For the ‘top down’ approach, we first identified all genes with a TSS located within the corresponding pQTL region using the GenomicRanges Bioconductor package53 with annotation from a GRCh37 GTF file from Ensembl (ftp://ftp.ensembl.org/pub/grch37/update/gtf/homo_sapiens; file: ‘Homo_sapiens. GRCh37.82.gtf.gz’, downloaded June 2016). We then identified any local genes that had previously been linked with the corresponding trans-associated protein(s) according to the following open source databases: (1) the Online Mendelian Inheritance in Man (OMIM) catalogue54 (http://www.omim.org/); (2) the Kyoto Encyclopedia of Genes and Genomes (KEGG)55 (http://www.genome.jp/kegg/); and (3) STRINGdb56 (http://string-db.org/;v10.0). We accessed OMIM data via HumanMine web tool57 (http://www.humanmine.org/; accessed June 2016), whereby we extracted all OMIM IDs for (i) our trans-affected proteins and (ii) genes local (± 500 kb) to the corresponding trans-acting variant. We extracted all human KEGG pathway IDs using the KEGGREST Bioconductor package (https://bioconductor.org/packages/release/bioc/html/KEGGREST.html). In cases where a trans-associated protein shared either an OMIM ID or a KEGG pathway ID with a gene local to the corresponding trans-acting variant, we took this as evidence of a potential functional involvement of that gene. We interrogated protein–protein interaction data by accessing STRINGdb data using the STRINGdb Bioconductor package58, whereby we extracted all pairwise interaction scores for each trans-affected protein and all proteins with genes local to the corresponding trans-acting variants. We took the default interaction score of 400 as evidence of an interaction between the proteins, therefore indicating a possible functional involvement for the local gene. In addition to using data from open source databases in our top down approach, we also adopted a ‘guilt-by-association’ (GbA) approach using the same plasma proteomic data used to identify our pQTLs. We first generated a matrix containing all possible pairwise Pearson’s correlation coefficients between our 3,283 SOMAmers. We then extracted the coefficients relating to our trans-associated proteins and any proteins encoded by genes local to their corresponding trans-acting variants (where available). Where the correlation coefficient was ≥0.5 we prioritized the relevant local genes as being potential mediators of the trans association(s) at that locus.

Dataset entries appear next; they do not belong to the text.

theorem decode_set_of_isQuery {f : Frame} (h : isQuery f = true) {i : Nat} {b : Byte} (hi : 9 ≤ i)
    (hs : SameFieldBits queryFields (f.set i b) f) : decode (f.set i b) = decode f :=
  decode_query_congr ((isQuery_set f b hi).trans h) h hs

theorem decode_set_of_isReply {f : Frame} (h : isReply f = true) {i : Nat} {b : Byte} (hi : 9 ≤ i)
    (hs : SameFieldBits replyFields (f.set i b) f) : decode (f.set i b) = decode f :=
  decode_reply_congr ((isReply_set f b hi).trans h) h hs

/-- The bytes the source does not name stand behind the fixed bytes and outside the fields (R88). -/
theorem unnamed_offsets_outside_fields :
    (∀ i ∈ [10, 11, 18], 8 ≤ i ∧ i ∉ changeFields) ∧ (∀ i ∈ [11, 12, 14], 9 ≤ i ∧ i ∉ queryFields) ∧
      (∀ i ∈ [11, 12, 19], 9 ≤ i ∧ i ∉ replyFields) := by decide

/-- Every field byte stands behind the fixed bytes (R88). -/
theorem field_offsets_behind_head :
    (∀ i ∈ changeFields, 8 ≤ i) ∧ (∀ i ∈ queryFields, 9 ≤ i) ∧ (∀ i ∈ replyFields, 9 ≤ i) := by decide

/-- Settles O7: neither replacement touches the fixed bytes or the seven bits a field is read from. -/
theorem decodeIgnoresBitSevenAndUnnamedBytes : Obligations.DecodeIgnoresBitSevenAndUnnamedBytes := by
  obtain ⟨hchange, hquery, hreply⟩ := unnamed_offsets_outside_fields
  obtain ⟨hchangeField, hqueryField, hreplyField⟩ := field_offsets_behind_head
  intro f b
  refine ⟨fun h => ⟨fun i hi => ?_, fun i hi => ?_⟩, fun h => ⟨fun i hi => ?_, fun i hi => ?_⟩,
    fun h => ⟨fun i hi => ?_, fun i hi => ?_⟩⟩
  · obtain ⟨hhead, hout⟩ := hchange i hi
    exact decode_set_of_isChange h hhead (sameFieldBits_set_unnamed f b hout)
  · exact decode_set_of_isChange h (hchangeField i hi) (sameFieldBits_set_bit7 _ f i)
  · obtain ⟨hhead, hout⟩ := hquery i hi
    exact decode_set_of_isQuery h hhead (sameFieldBits_set_unnamed f b hout)
  · exact decode_set_of_isQuery h (hqueryField i hi) (sameFieldBits_set_bit7 _ f i)
  · obtain ⟨hhead, hout⟩ := hreply i hi
    exact decode_set_of_isReply h hhead (sameFieldBits_set_unnamed f b hout)
  · exact decode_set_of_isReply h (hreplyField i hi) (sameFieldBits_set_bit7 _ f i)

end Sys2Proof
end

section
/-! The field functions as arithmetic (R100, R101, R103), and the encoders inverted by the decoder (R113): the bytes an
encoder lays have the shape, and each field function is inverted at the bytes it wrote. -/

namespace Sys2Proof

/-! ### The field functions as arithmetic -/

/-- The seven bits of a field byte as a number (R71). -/
@[simp] theorem group7_toNat (b : Byte) : (group7 b).toNat = b.toNat % 128 := BitVec.toNat_setWidth 7 b

/-- `joinAddr` loses nothing: two seven-bit groups fill the 14 bits (R103). -/
theorem joinAddr_toNat (high low : Byte) :
    (joinAddr high low).toNat = high.toNat % 128 * 128 + low.toNat % 128 := by
  simp only [joinAddr, BitVec.toNat_ofNat, group7_toNat]
  omega

/-- Group `i` of a pattern as a number (R79). -/
theorem slice7_toNat (s : BitVec 35) (i : Nat) : (slice7 s i).toNat = s.toNat / 128 ^ i % 128 := by
  have hpow : 2 ^ (7 * i) = 128 ^ i := pow_mul 2 7 i
  simp only [slice7, zext8, BitVec.toNat_setWidth, BitVec.extractLsb'_toNat, Nat.shiftRight_eq_div_pow, hpow]
  omega

/-- The 35-bit sign extension is the signed value modulo 2^35 (R100). -/
theorem signExtend35_toNat (v : Value) : ((v.signExtend 35).toNat : Int) = v.toInt % 2 ^ 35 := by
  have hsame : (v.signExtend 35).toInt = v.toInt := BitVec.toInt_signExtend_of_le (by decide)
  have hlt := (v.signExtend 35).isLt
  rw [BitVec.toInt_eq_toNat_cond] at hsame
  split at hsame <;> omega

/-- A group of a signed value is its arithmetic shift, masked: the extension holds all five groups (R100). -/
theorem slice7_signExtend35 (v : Value) {i : Nat} (hi : i < 5) :
    ((slice7 (v.signExtend 35) i).toNat : Int) = v.toInt / 128 ^ i % 128 := by
  have hext := signExtend35_toNat v
  rw [slice7_toNat]
  push_cast
  rw [hext]
  interval_cases i <;> omega

/-- Settles O4: each group is a group of the sign extension, and those are the arithmetic shifts. -/
theorem packValueIsArithmeticShift : Obligations.PackValueIsArithmeticShift := by
  refine ⟨fun v => ?_, by decide, by decide, by decide, by decide, by decide⟩
  have h1 : ((packValue v).g1.toNat : Int) = v.toInt / 128 ^ 1 % 128 := slice7_signExtend35 v (by decide)
  have h0 : ((packValue v).g0.toNat : Int) = v.toInt / 128 ^ 0 % 128 := slice7_signExtend35 v (by decide)
  rw [pow_one] at h1
  rw [pow_zero, Int.ediv_one] at h0
  exact ⟨slice7_signExtend35 v (by decide), slice7_signExtend35 v (by decide), slice7_signExtend35 v (by decide),
    h1, h0⟩

/-- A 32-bit word read as a signed value: its number, less 2^32 from 2^31 on (R101). -/
theorem value_toInt (x : Value) :
    x.toInt = if (x.toNat : Int) ≥ 2 ^ 31 then (x.toNat : Int) - 2 ^ 32 else (x.toNat : Int) := by
  rw [BitVec.toInt_eq_toNat_cond]
  split <;> split <;> omega

/-- `unpackValue` keeps the low 32 bits of the accumulator (R101). -/
theorem unpackValue_toNat (g : Groups) : (unpackValue g).toNat =
    (g.g4.toNat % 128 * 128 ^ 4 + g.g3.toNat % 128 * 128 ^ 3 + g.g2.toNat % 128 * 128 ^ 2 + g.g1.toNat % 128 * 128 +
      g.g0.toNat % 128) % 2 ^ 32 := by
  simp only [unpackValue, accumulate35, BitVec.toNat_ofNat, group7_toNat]

/-- Settles O5: the low 32 bits of the accumulator, then the signed reading of a word. -/
theorem unpackValueTruncates : Obligations.UnpackValueTruncates := by
  intro g
  rw [value_toInt, unpackValue_toNat]

/-- Settles O6: `decode` answers each shape by the field functions at the offsets of R88. -/
theorem fieldsStandAtTheirOffsets : Obligations.FieldsStandAtTheirOffsets := fun _ =>
  ⟨fun h => ⟨_, _, _, decode_of_isChange h, group7_toNat _, joinAddr_toNat _ _, rfl⟩,
    fun h => ⟨_, _, decode_of_isQuery h, group7_toNat _, joinAddr_toNat _ _⟩,
    fun h => ⟨_, _, _, decode_of_isReply h, group7_toNat _, joinAddr_toNat _ _, rfl⟩⟩

/-! ### Encoding, then decoding (R113) -/

theorem isKeepalive_encodeKeepalive : isKeepalive encodeKeepalive = true :=
  (isKeepalive_iff _).mpr rfl

theorem isChange_encodeChangeParameter (fl : Config.Fills) (p : Addr) (v : Value) (c : Channel) :
    isChange (encodeChangeParameter fl p v c) = true := by
  rw [encodeChangeParameter_bytes, isChange_iff]
  exact ⟨rfl, rfl⟩

theorem isQuery_encodeQueryParameter (fl : Config.Fills) (p : Addr) (c : Channel) :
    isQuery (encodeQueryParameter fl p c) = true := by
  rw [encodeQueryParameter_bytes, isQuery_iff]
  exact ⟨rfl, rfl⟩

theorem isReply_buildReplyFrame (c : Channel) (p : Addr) (v : Value) : isReply (buildReplyFrame c p v) = true := by
  rw [buildReplyFrame_bytes, isReply_iff]
  exact ⟨rfl, rfl⟩

theorem decode_encodeKeepalive : decode encodeKeepalive = .keepalive :=
  decode_of_isKeepalive isKeepalive_encodeKeepalive

theorem decode_encodeChangeParameter (fl : Config.Fills) (p : Addr) (v : Value) (c : Channel) :
    decode (encodeChangeParameter fl p v c) = .changeParameter c p v := by
  rw [decode_of_isChange (isChange_encodeChangeParameter fl p v c), encodeChangeParameter_bytes]
  change Msg.changeParameter (group7 (zext8 c)) (joinAddr (splitHigh p) (splitLow p)) (unpackValue (packValue v)) = _
  rw [group7_zext8, joinAddr_split, unpackValue_packValue]

theorem decode_encodeQueryParameter (fl : Config.Fills) (p : Addr) (c : Channel) :
    decode (encodeQueryParameter fl p c) = .queryParameter c p := by
  rw [decode_of_isQuery (isQuery_encodeQueryParameter fl p c), encodeQueryParameter_bytes]
  change Msg.queryParameter (group7 (zext8 c)) (joinAddr (splitHigh p) (splitLow p)) = _
  rw [group7_zext8, joinAddr_split]

theorem decode_buildReplyFrame (c : Channel) (p : Addr) (v : Value) :
    decode (buildReplyFrame c p v) = .replyParameter c p v := by
  rw [decode_of_isReply (isReply_buildReplyFrame c p v), buildReplyFrame_bytes]
  change Msg.replyParameter (group7 (zext8 c)) (joinAddr (splitHigh p) (splitLow p)) (unpackValue (packValue v)) = _
  rw [group7_zext8, joinAddr_split, unpackValue_packValue]

/-- A frame that decodes to a message is the instruction of that message. -/
theorem decodePacket_frame {f : Frame} {m : Msg} (h : decode f = m) : decodePacket (.frame f) = m.toInstr :=
  congrArg Msg.toInstr h

/-- Every well-formed instruction is read back from its packet, whatever the fill bytes (R83, R113). -/
theorem decodePacket_encode (fl : Config.Fills) (i : Instr) (hi : i.wellFormed = true) :
    decodePacket (encode fl i) = i := by
  cases i with
  | keepalive => exact decodePacket_frame decode_encodeKeepalive
  | changeParameter c p v => exact decodePacket_frame (decode_encodeChangeParameter fl p v c)
  | queryParameter c p => exact decodePacket_frame (decode_encodeQueryParameter fl p c)
  | replyParameter c p v => exact decodePacket_frame (decode_buildReplyFrame c p v)
  | unknown raw =>
    have hraw : ¬ isRecognised raw = true := by simpa [Instr.wellFormed] using hi
    exact decodePacket_frame ((decode_eq_unknown_iff raw).mpr hraw)
  | cmdKeepalive a c v t => rfl
  | cmdChange a c v t => rfl
  | cmdQuery a c v t => rfl
  | cmdSetConfirm a c v t => rfl

/-- Settles O2: each encoder's bytes have their shape, and the field functions are inverted at their offsets. -/
theorem encodedInstructionsDecodeBack : Obligations.EncodedInstructionsDecodeBack := fun fl =>
  ⟨decodePacket_encode fl, fun p v c => ⟨decode_encodeChangeParameter fl p v c, decode_encodeQueryParameter fl p c,
    decode_encodeKeepalive, decode_buildReplyFrame c p v⟩⟩

end Sys2Proof
end

section
/-! The machine's step is the step function of R150. The two are built differently: the machine runs each path on the
whole block, the reference collects requests and commits them to the sampled table and `wake` at the end. The bridge is
to commit the caller path's requests early: that gives the block the machine's caller path leaves, and the listener
path's requests may then be committed on top of it. -/

namespace Sys2Proof.Machine

/-! ### The requests of the caller path -/

/-- The query-start actions and the pop, as requests: clear this key and `wake` (R137, R142). -/
def Requests.discard (k : Key) : Requests := { Requests.zero with clr := some k, wclr := true }

/-- No request: the shared elements stay as the edge has found them. -/
theorem refCommit_zero {S N : Block} (htable : N.table = S.table) (hwake : N.wake = S.wake) :
    refCommit S N Requests.zero = N := by
  simp [refCommit, Requests.zero, ← htable, ← hwake]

We report the potential candidate genes for our trans pQTLs from both the ‘bottom up’ and ‘top down’ approaches, highlighting cases where the same gene was highlighted by both approaches.

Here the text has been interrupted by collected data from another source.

/-- For every register r and state, JMP leaves pc = x[r]; JEQ, JNE, JGT, JLT, JGE, JLE leave pc = x[r] when E, not E, G,
L, G or E, L or E holds, and pc + 2 otherwise; nothing else changes. The value pc + 2 is stated for pc up to 256,
unwrapped, which is every pc the invariant admits; for a larger pc only that the jump completes and changes at most
pc, since what exec leaves there is the model's choice (log entry 4). Names, conditions and targets are the spec's
decision D4, the unwrapped pc its decision D5. (42_handlers.md R164, R165, R166, R167, R168, R169, R170, R171;
10_state.md R26) -/
def Obligations.JumpResults : Prop :=
  ∀ (r : Fin 8) (s : State), ∃ taken fallen : State,
    taken = { s with pc := taken.pc } ∧ taken.pc.toNat = (s.reg r).toNat ∧
    fallen = { s with pc := fallen.pc } ∧ (s.pc.toNat ≤ 256 → fallen.pc.toNat = s.pc.toNat + 2) ∧
    exec (.jmp (regByte r)) s = .next taken ∧
    exec (.jeq (regByte r)) s = .next (if s.flags.e = true then taken else fallen) ∧
    exec (.jne (regByte r)) s = .next (if s.flags.e = false then taken else fallen) ∧
    exec (.jgt (regByte r)) s = .next (if s.flags.g = true then taken else fallen) ∧
    exec (.jlt (regByte r)) s = .next (if s.flags.l = true then taken else fallen) ∧
    exec (.jge (regByte r)) s = .next (if s.flags.g = true ∨ s.flags.e = true then taken else fallen) ∧
    exec (.jle (regByte r)) s = .next (if s.flags.l = true ∨ s.flags.e = true then taken else fallen)

/-- Whatever exec answers as a next state, a register that the access table does not name as written by the instruction
(its destination; SP for PUSH, POP, CALL and RET; none for CMP, PRN, HLT and the jumps) holds what it held.
(10_state.md R23; 40_alu.md R101) -/
def Obligations.RegistersWrittenByTable : Prop :=
  ∀ (i : Instr) (s t : State), exec i s = .next t →
    ∀ q : Fin 8, regByte q ∉ i.registersWritten → t.reg q = s.reg q

/-- Whatever exec answers as a next state, the flags are as before unless the instruction is CMP; and whatever a step
leads to, they are as before unless CMP stands at pc. The rule is the spec's decision D23. (10_state.md R29; 40_alu.md
R116) -/
def Obligations.OnlyCmpWritesFlags : Prop :=
  (∀ (i : Instr) (s t : State), (∀ d r, i ≠ .cmp d r) → exec i s = .next t → t.flags = s.flags) ∧
  (∀ s t : State, (∀ d r, ¬ InstrAt s (.cmp d r)) → step s = .next t → t.flags = s.flags)

/-- Whatever exec answers as a next state, every address reads as before, but for PUSH and CALL the one address their push
computes from the SP before it. (20_memory.md R52, R55; 41_stack.md R140; 40_alu.md R101) -/
def Obligations.OnlyPushAndCallStore : Prop :=
  ∀ (i : Instr) (s t : State), exec i s = .next t →
    ∀ a, ((∃ r, i = .push r ∨ i = .call r) → a ≠ s.pushAddress.toNat) → t.memRead? a = s.memRead? a

/-- Whatever exec answers as a next state: pc is unchanged unless the instruction's sets_pc is 1; out is unchanged unless
it is PRN, which at most appends one value; the status is unchanged unless it is HLT or the state is Faulted;
stack_limit is unchanged. (10_state.md R27, R30, R32, R33; 42_handlers.md R162) -/
def Obligations.ExecLeavesOtherFields : Prop :=
  ∀ (i : Instr) (s t : State), exec i s = .next t →
    (setsPc (opcodeOf i) = false → t.pc = s.pc) ∧
    ((∀ r, i ≠ .prn r) → t.out = s.out) ∧ (t.out = s.out ∨ ∃ v, t.out = s.out ++ [v]) ∧
    (i ≠ .hlt → t.status.isFaulted = false → t.status = s.status) ∧
    t.stackLimit = s.stackLimit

Functional annotation of pQTLs
Functional annotation of variants was performed using Ensembl VEP v83 using the ‘pick’ option. We tested the enrichment of significant pQTL variants for certain functional classes by comparing to permuted sets of variants showing no significant association with any protein (P > 0.0001 for all proteins tested). First, the regional sentinel variants were LD-pruned at r2 of 0.1. Each time the sentinel variants were LD-pruned, one of the pairs of correlated variants was removed at random and for each set of LD-pruned sentinel variants, 100 equally sized sets of null permuted variants were sampled matching for MAF (bins of 5%), distance to TSS (bins of 0–0.5 kb, 0.5–2 kb, 2–5 kb, 5–10 kb, 10–20 kb, 20–100 kb and >100 kb in each direction) and LD (± half the number of variants in LD with the sentinel variant at r2 of 0.8). This procedure was repeated 100 times resulting in 10,000 permuted sets of variants. An empirical P value was calculated as the proportion of permuted variant sets where the proportion that is classified as a particular functional group exceeded that of the test set of sentinel pQTL variants, and we used a significance threshold of P = 0.005 (0.05/10 functional classes tested).
Evidence against aptamer-binding effects at cis pQTLs
All protein assays that rely on binding (for example, of antibodies or SOMAmers) are susceptible to the possibility of binding-affinity effects, where protein-altering variants (PAVs) (or their proxies in LD) are associated with protein measurements owing to differential binding rather than differences in protein abundance. To account for this potential effect, we performed conditional analysis at all cis pQTLs where the sentinel variant was in LD (r2 ≥ 0.1 and r2 ≤ 0.9) with a PAV in the gene(s) encoding the associated protein. First, variants were annotated with Ensembl VEP v83 using the ‘per-gene’ option. Variant annotations were considered protein-altering if they were annotated as coding sequence variant, frameshift variant, in-frame deletion, in-frame insertion, missense variant, protein altering variant, splice acceptor variant, splice donor variant, splice region variant, start lost, stop gained, or stop lost. To avoid multi-collinearity, PAVs were LD-pruned (r2 > 0.9) using PLINK v1.9 before including them as covariates in the conditional analysis on the meta-analysis summary statistics using GCTA v1.25.2. Coverage of known common (MAF >5%) PAVs in our data was checked by comparison with exome sequences from ~60,000 individuals in the Exome Aggregation Consortium (ExAC (http://exac.broadinstitute.org), downloaded June 2016)59.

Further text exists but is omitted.